I am trying to do something that would be relatively simple for a relational database but I don't know how to do it for a nonrelational one.
I am trying to make a simple task web app on AWS where people can post their tasks.
I have a table called tasks which uses the userid from the auth token provisioned by AWS Cognito. I am wondering how I can return the user information. I do not want to rely on Cognito by simply calling it every time a user sends a request. So, my thought would be to create another table to store all of the user information. That, however, is not a very nonrelational way of doing things since JOINS are so bad.
So, I was wondering if I should do any of the following
a) Using RDS instead
b) Not use Cognito and set up my own Auth system
c) Just doing the JOIN with a table containing all of the user info
d) Doing the request to Cognito each time
Although I personally like the idea of cognito, at this time it has some major drawbacks...
You can not backup / restore a user pool without loosing their password, also you have to implement your own backup/restore.
A way around is to save the user password in a cognito custom attribute.
I expected by using api gateway/lambda authorizer to have all the user data in the lambda context but its not there. Or am indoing something wrong with api gateway template mapping 😬
Good thing api gateway/lambda authorizer, can be cached by up to an hour, wont call the authorizer function again which seems like a top feature.

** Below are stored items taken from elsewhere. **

@[simp] theorem State.word_onMem (f : Mem → Mem) (r' : Reg) (u' sel' : Nat) :
    (s.onMem f).word r' u' sel' = s.word r' u' sel' := rfl
@[simp] theorem State.fld_onMem (f : Mem → Mem) (g : Fld) (u' sel' : Nat) :
    (s.onMem f).fld g u' sel' = s.fld g u' sel' := rfl
@[simp] theorem State.flag_onMem (f : Mem → Mem) (g : Fld) (u' sel' : Nat) :
    (s.onMem f).flag g u' sel' = s.flag g u' sel' := rfl
@[simp] theorem State.tile_onMem (f : Mem → Mem) (q' : Nat) :
    (s.onMem f).tile q' = s.tile q' := rfl
@[simp] theorem State.cluster_onMem (f : Mem → Mem) (q' : Nat) :
    (s.onMem f).cluster q' = s.cluster q' := rfl
@[simp] theorem State.ring_onMem (f : Mem → Mem) (q' m' : Nat) :
    (s.onMem f).ring q' m' = s.ring q' m' := rfl
@[simp] theorem State.evRing_onMem (f : Mem → Mem) (q' : Nat) :
    (s.onMem f).evRing q' = s.evRing q' := rfl
@[simp] theorem State.queue_onMem (f : Mem → Mem) (q' : Nat) :
    (s.onMem f).queue q' = s.queue q' := rfl
@[simp] theorem State.realm_onMem (f : Mem → Mem) (q' : Nat) :
    (s.onMem f).realm q' = s.realm q' := rfl
@[simp] theorem State.job_onMem (f : Mem → Mem) (q' : Nat) :
    (s.onMem f).job q' = s.job q' := rfl
@[simp] theorem State.sqcOf_onMem (f : Mem → Mem) (r' : Reg) (u' : Nat) :
    (s.onMem f).sqcOf r' u' = s.sqcOf r' u' := rfl
@[simp] theorem State.descUid_onMem (f : Mem → Mem) (q' m' i' : Nat) :
    (s.onMem f).descUid q' m' i' = s.descUid q' m' i' := rfl
@[simp] theorem State.desc_onMem (f : Mem → Mem) (q' m' i' : Nat) :
    (s.onMem f).desc q' m' i' = s.desc q' m' i' := rfl

@[simp] theorem State.word_store (a : Nat) (bs : List Nat) (r' : Reg) (u' sel' : Nat) :
    (s.store a bs).word r' u' sel' = s.word r' u' sel' := rfl
@[simp] theorem State.fld_store (a : Nat) (bs : List Nat) (g : Fld) (u' sel' : Nat) :
    (s.store a bs).fld g u' sel' = s.fld g u' sel' := rfl
@[simp] theorem State.flag_store (a : Nat) (bs : List Nat) (g : Fld) (u' sel' : Nat) :
    (s.store a bs).flag g u' sel' = s.flag g u' sel' := rfl
@[simp] theorem State.tile_store (a : Nat) (bs : List Nat) (q' : Nat) :
    (s.store a bs).tile q' = s.tile q' := rfl
@[simp] theorem State.cluster_store (a : Nat) (bs : List Nat) (q' : Nat) :
    (s.store a bs).cluster q' = s.cluster q' := rfl
@[simp] theorem State.ring_store (a : Nat) (bs : List Nat) (q' m' : Nat) :
    (s.store a bs).ring q' m' = s.ring q' m' := rfl
@[simp] theorem State.evRing_store (a : Nat) (bs : List Nat) (q' : Nat) :
    (s.store a bs).evRing q' = s.evRing q' := rfl
@[simp] theorem State.queue_store (a : Nat) (bs : List Nat) (q' : Nat) :
    (s.store a bs).queue q' = s.queue q' := rfl
@[simp] theorem State.realm_store (a : Nat) (bs : List Nat) (q' : Nat) :
    (s.store a bs).realm q' = s.realm q' := rfl
@[simp] theorem State.job_store (a : Nat) (bs : List Nat) (q' : Nat) :
    (s.store a bs).job q' = s.job q' := rfl
@[simp] theorem State.sqcOf_store (a : Nat) (bs : List Nat) (r' : Reg) (u' : Nat) :
    (s.store a bs).sqcOf r' u' = s.sqcOf r' u' := rfl
@[simp] theorem State.descUid_store (a : Nat) (bs : List Nat) (q' m' i' : Nat) :
    (s.store a bs).descUid q' m' i' = s.descUid q' m' i' := rfl
@[simp] theorem State.desc_store (a : Nat) (bs : List Nat) (q' m' i' : Nat) :
    (s.store a bs).desc q' m' i' = s.desc q' m' i' := rfl

@[simp] theorem State.word_onKvm (f : Kvm → Kvm) (r' : Reg) (u' sel' : Nat) :
    (s.onKvm f).word r' u' sel' = s.word r' u' sel' := rfl
@[simp] theorem State.fld_onKvm (f : Kvm → Kvm) (g : Fld) (u' sel' : Nat) :
    (s.onKvm f).fld g u' sel' = s.fld g u' sel' := rfl
@[simp] theorem State.flag_onKvm (f : Kvm → Kvm) (g : Fld) (u' sel' : Nat) :
    (s.onKvm f).flag g u' sel' = s.flag g u' sel' := rfl
@[simp] theorem State.tile_onKvm (f : Kvm → Kvm) (q' : Nat) :
    (s.onKvm f).tile q' = s.tile q' := rfl
@[simp] theorem State.cluster_onKvm (f : Kvm → Kvm) (q' : Nat) :
    (s.onKvm f).cluster q' = s.cluster q' := rfl
@[simp] theorem State.ring_onKvm (f : Kvm → Kvm) (q' m' : Nat) :
    (s.onKvm f).ring q' m' = s.ring q' m' := rfl
@[simp] theorem State.evRing_onKvm (f : Kvm → Kvm) (q' : Nat) :
    (s.onKvm f).evRing q' = s.evRing q' := rfl
@[simp] theorem State.queue_onKvm (f : Kvm → Kvm) (q' : Nat) :
    (s.onKvm f).queue q' = s.queue q' := rfl
@[simp] theorem State.realm_onKvm (f : Kvm → Kvm) (q' : Nat) :
    (s.onKvm f).realm q' = s.realm q' := rfl
@[simp] theorem State.job_onKvm (f : Kvm → Kvm) (q' : Nat) :
    (s.onKvm f).job q' = s.job q' := rfl
@[simp] theorem State.sqcOf_onKvm (f : Kvm → Kvm) (r' : Reg) (u' : Nat) :
    (s.onKvm f).sqcOf r' u' = s.sqcOf r' u' := rfl
@[simp] theorem State.descUid_onKvm (f : Kvm → Kvm) (q' m' i' : Nat) :
    (s.onKvm f).descUid q' m' i' = s.descUid q' m' i' := rfl
@[simp] theorem State.desc_onKvm (f : Kvm → Kvm) (q' m' i' : Nat) :
    (s.onKvm f).desc q' m' i' = s.desc q' m' i' := rfl

@[simp] theorem State.word_onSrv (f : Srv → Srv) (r' : Reg) (u' sel' : Nat) :
    (s.onSrv f).word r' u' sel' = s.word r' u' sel' := rfl
@[simp] theorem State.fld_onSrv (f : Srv → Srv) (g : Fld) (u' sel' : Nat) :
    (s.onSrv f).fld g u' sel' = s.fld g u' sel' := rfl
@[simp] theorem State.flag_onSrv (f : Srv → Srv) (g : Fld) (u' sel' : Nat) :
    (s.onSrv f).flag g u' sel' = s.flag g u' sel' := rfl
@[simp] theorem State.tile_onSrv (f : Srv → Srv) (q' : Nat) :
    (s.onSrv f).tile q' = s.tile q' := rfl
@[simp] theorem State.cluster_onSrv (f : Srv → Srv) (q' : Nat) :
    (s.onSrv f).cluster q' = s.cluster q' := rfl
@[simp] theorem State.ring_onSrv (f : Srv → Srv) (q' m' : Nat) :
    (s.onSrv f).ring q' m' = s.ring q' m' := rfl
@[simp] theorem State.evRing_onSrv (f : Srv → Srv) (q' : Nat) :
    (s.onSrv f).evRing q' = s.evRing q' := rfl
@[simp] theorem State.queue_onSrv (f : Srv → Srv) (q' : Nat) :
    (s.onSrv f).queue q' = s.queue q' := rfl
@[simp] theorem State.realm_onSrv (f : Srv → Srv) (q' : Nat) :
    (s.onSrv f).realm q' = s.realm q' := rfl
@[simp] theorem State.job_onSrv (f : Srv → Srv) (q' : Nat) :
    (s.onSrv f).job q' = s.job q' := rfl
@[simp] theorem State.sqcOf_onSrv (f : Srv → Srv) (r' : Reg) (u' : Nat) :
    (s.onSrv f).sqcOf r' u' = s.sqcOf r' u' := rfl
@[simp] theorem State.descUid_onSrv (f : Srv → Srv) (q' m' i' : Nat) :
    (s.onSrv f).descUid q' m' i' = s.descUid q' m' i' := rfl
@[simp] theorem State.desc_onSrv (f : Srv → Srv) (q' m' i' : Nat) :
    (s.onSrv f).desc q' m' i' = s.desc q' m' i' := rfl

@[simp] theorem State.word_onLane (f : Lane → Lane) (r' : Reg) (u' sel' : Nat) :
    (s.onLane f).word r' u' sel' = s.word r' u' sel' := rfl
@[simp] theorem State.fld_onLane (f : Lane → Lane) (g : Fld) (u' sel' : Nat) :
    (s.onLane f).fld g u' sel' = s.fld g u' sel' := rfl
@[simp] theorem State.flag_onLane (f : Lane → Lane) (g : Fld) (u' sel' : Nat) :
    (s.onLane f).flag g u' sel' = s.flag g u' sel' := rfl
@[simp] theorem State.tile_onLane (f : Lane → Lane) (q' : Nat) :
    (s.onLane f).tile q' = s.tile q' := rfl
@[simp] theorem State.cluster_onLane (f : Lane → Lane) (q' : Nat) :
    (s.onLane f).cluster q' = s.cluster q' := rfl
@[simp] theorem State.ring_onLane (f : Lane → Lane) (q' m' : Nat) :
    (s.onLane f).ring q' m' = s.ring q' m' := rfl
@[simp] theorem State.evRing_onLane (f : Lane → Lane) (q' : Nat) :
    (s.onLane f).evRing q' = s.evRing q' := rfl
@[simp] theorem State.queue_onLane (f : Lane → Lane) (q' : Nat) :
    (s.onLane f).queue q' = s.queue q' := rfl
@[simp] theorem State.realm_onLane (f : Lane → Lane) (q' : Nat) :
    (s.onLane f).realm q' = s.realm q' := rfl
@[simp] theorem State.job_onLane (f : Lane → Lane) (q' : Nat) :
    (s.onLane f).job q' = s.job q' := rfl
@[simp] theorem State.sqcOf_onLane (f : Lane → Lane) (r' : Reg) (u' : Nat) :
    (s.onLane f).sqcOf r' u' = s.sqcOf r' u' := rfl
@[simp] theorem State.descUid_onLane (f : Lane → Lane) (q' m' i' : Nat) :
    (s.onLane f).descUid q' m' i' = s.descUid q' m' i' := rfl
@[simp] theorem State.desc_onLane (f : Lane → Lane) (q' m' i' : Nat) :
    (s.onLane f).desc q' m' i' = s.desc q' m' i' := rfl

@[simp] theorem State.word_onVid (f : Vid → Vid) (r' : Reg) (u' sel' : Nat) :
    (s.onVid f).word r' u' sel' = s.word r' u' sel' := rfl
@[simp] theorem State.fld_onVid (f : Vid → Vid) (g : Fld) (u' sel' : Nat) :
    (s.onVid f).fld g u' sel' = s.fld g u' sel' := rfl
@[simp] theorem State.flag_onVid (f : Vid → Vid) (g : Fld) (u' sel' : Nat) :
    (s.onVid f).flag g u' sel' = s.flag g u' sel' := rfl
@[simp] theorem State.tile_onVid (f : Vid → Vid) (q' : Nat) :
    (s.onVid f).tile q' = s.tile q' := rfl
@[simp] theorem State.cluster_onVid (f : Vid → Vid) (q' : Nat) :
    (s.onVid f).cluster q' = s.cluster q' := rfl
@[simp] theorem State.ring_onVid (f : Vid → Vid) (q' m' : Nat) :
    (s.onVid f).ring q' m' = s.ring q' m' := rfl
@[simp] theorem State.evRing_onVid (f : Vid → Vid) (q' : Nat) :
    (s.onVid f).evRing q' = s.evRing q' := rfl
@[simp] theorem State.queue_onVid (f : Vid → Vid) (q' : Nat) :
    (s.onVid f).queue q' = s.queue q' := rfl
@[simp] theorem State.realm_onVid (f : Vid → Vid) (q' : Nat) :
    (s.onVid f).realm q' = s.realm q' := rfl
@[simp] theorem State.job_onVid (f : Vid → Vid) (q' : Nat) :
    (s.onVid f).job q' = s.job q' := rfl
@[simp] theorem State.sqcOf_onVid (f : Vid → Vid) (r' : Reg) (u' : Nat) :
    (s.onVid f).sqcOf r' u' = s.sqcOf r' u' := rfl
@[simp] theorem State.descUid_onVid (f : Vid → Vid) (q' m' i' : Nat) :
    (s.onVid f).descUid q' m' i' = s.descUid q' m' i' := rfl
@[simp] theorem State.desc_onVid (f : Vid → Vid) (q' m' i' : Nat) :
    (s.onVid f).desc q' m' i' = s.desc q' m' i' := rfl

Does not work well with cloudformation, with every attribute update it recreates the user pool without restoring the users, thus loosing the users.
I used it only in one implementation and ended up duplicating the users in DynamoDB as well.

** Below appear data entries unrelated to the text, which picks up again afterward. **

/-- An unplanned restart is an error of the module, and counts against a trial that it does not end. -/
theorem warmRestart_unplanned {s : State} (v : Nat) (hup : s.up = true) (hplan : s.sec.planned = false) (htrial : s.fwuSt = fwuTrial → s.sec.restarts < 2) :
    ∃ t, exec (.mgmtWarmRestart v) s = .next t ∧ t.flt.mpDown = false ∧ t.flt.mpError = some s.gauge ∧ t.stsBit .FLT_STS 3 = true
      ∧ t.sec.restarts = (if s.fwuSt = fwuTrial then s.sec.restarts + 1 else s.sec.restarts) := by
  let u := s.onFlt (fun f => { f with mpDown := false, mpError := some s.gauge })
  let w := u.report 4 0x000F 4 0 3 u.evRealms 0
  have hexec : exec (.mgmtWarmRestart v) s = .next (if w.fwuSt = fwuTrial then
      (if 3 ≤ w.sec.restarts + 1 then ((w.onSec (fun x => { x with restarts := x.restarts + 1 })).setFld .FWU_STATE_LEFT 0).fwuEnter fwuFallback 0
       else w.onSec (fun x => { x with restarts := x.restarts + 1 })) else w) := by
    change execMgmtWarmRestart v s = _
    rw [execMgmtWarmRestart, whenUp_of_up _ hup, if_neg (by rw [hplan]; exact Bool.false_ne_true)]
    rfl
  have hkept := fltKept_report u 4 0x000F 4 0 3 u.evRealms 0 false false none (by decide)
  have hsec := sec_report4 u 0x000F 4 0 3 u.evRealms 0 false false none
  have hregs := reportRegs_report u 4 0x000F 4 0 3 u.evRealms 0 false false none
  obtain ⟨x, hx, -, hsts, -⟩ := reg_report (s := u) 4 0x000F 4 0 3 u.evRealms 0 false false none (by decide)
  have hst : w.fwuSt = s.fwuSt := hregs.fld .FWU_STATE_STATE 0 0 (by decide) (by decide) (by decide) (by decide)
  have hrestarts : w.sec.restarts = s.sec.restarts := by
    rw [show w.sec = _ from hsec]
    rfl
  have hbit : w.stsBit .FLT_STS 3 = true := by
    rw [show w = x.evalState from hx]
    exact (reportRegs_evalState x).sts _ _ _ hsts
  rw [hst, hrestarts] at hexec
  refine ⟨_, hexec, ?_⟩
  by_cases ht : s.fwuSt = fwuTrial
  · have hlt := htrial ht
    rw [if_pos ht, if_pos ht, if_neg (by omega)]
    exact ⟨hkept.mpDown, hkept.mpError, hbit, congrArg (· + 1) hrestarts⟩
  · rw [if_neg ht, if_neg ht]
    exact ⟨hkept.mpDown, hkept.mpError, hbit, hrestarts⟩

/-! ### Retirement by command (R366, R367) -/

theorem exec_retire {s : State} (hopen : s.openTo 12 0 = true) : exec (.retire .fw) s = .next s.retireCmd := fw_open s .FLT_CMD 0 2 State.retireCmd hopen

/-- RETIRE of a cluster. -/
def State.retireClusterCmd (s : State) (c : Nat) : State :=
  if s.cluRetired c || decide (9 ≤ c) then s
  else if s.blockBusy (256 + c) then
    ((List.range 17).foldl (fun s t => s.setTile (17 * c + t) { s.tile (17 * c + t) with retiring := true }) s).onFlt (fun f =>
      { f with retiring := insertKey (unitKey 1 c) f.retiring })
  else s.retireCluster c false

/-- RETIRE of a tile. -/
def State.retireTileCmd (s : State) (i : Nat) : State :=
  if s.tileRetired i || decide (153 ≤ i) then s
  else if !s.tileBusy i || s.flt.cur.any (fun e => e.kind == 0 && e.index == i) then (s.endTile i).retireTile i false
  else match s.tilePlace i, s.spareTile (i / 17) with
    | some _, none => s.retireClusterCmd (i / 17)
    | _, q =>
      let u := match q with
        | some q => s.mapTile i q
        | none => s
      (u.setTile i { u.tile i with retiring := true }).onFlt (fun f => { f with retiring := insertKey (unitKey 0 i) f.retiring })

theorem retireCmd_tile {s : State} (h : s.fld .FLT_UNIT_SEL_KIND = 0) : s.retireCmd = s.retireTileCmd (s.fld .FLT_UNIT_SEL_INDEX) := by
  unfold State.retireCmd
  simp only [h]
  rfl

theorem retireCmd_cluster {s : State} (h : s.fld .FLT_UNIT_SEL_KIND = 1) : s.retireCmd = s.retireClusterCmd (s.fld .FLT_UNIT_SEL_INDEX) := by
  unfold State.retireCmd
  simp only [h]
  rfl

theorem sameBut_bumpEpoch (s : State) (k : Nat) {ps : List Part} (h : Part.flt ∈ ps) : s.sameBut (s.bumpEpoch k) ps := sameBut_onFlt s _ h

I'm avoiding it ever since. I wish they solve these issues as it looks like a service to be included with every project saving lot of time.
Reading your post I asked myself the same questions and not sure the answer either 😄
Pricing seems fair.
The default 5 requests/second to get user info seems strange as it woukd be consumed by one page load doing multiple ajax api requests .
For this in DynamoDB, there is no need for another table. If the access patterns dictate you store the information in another object, then so be it, but more than likely it should be in the same table. Sounds like you need two different item types in the same table.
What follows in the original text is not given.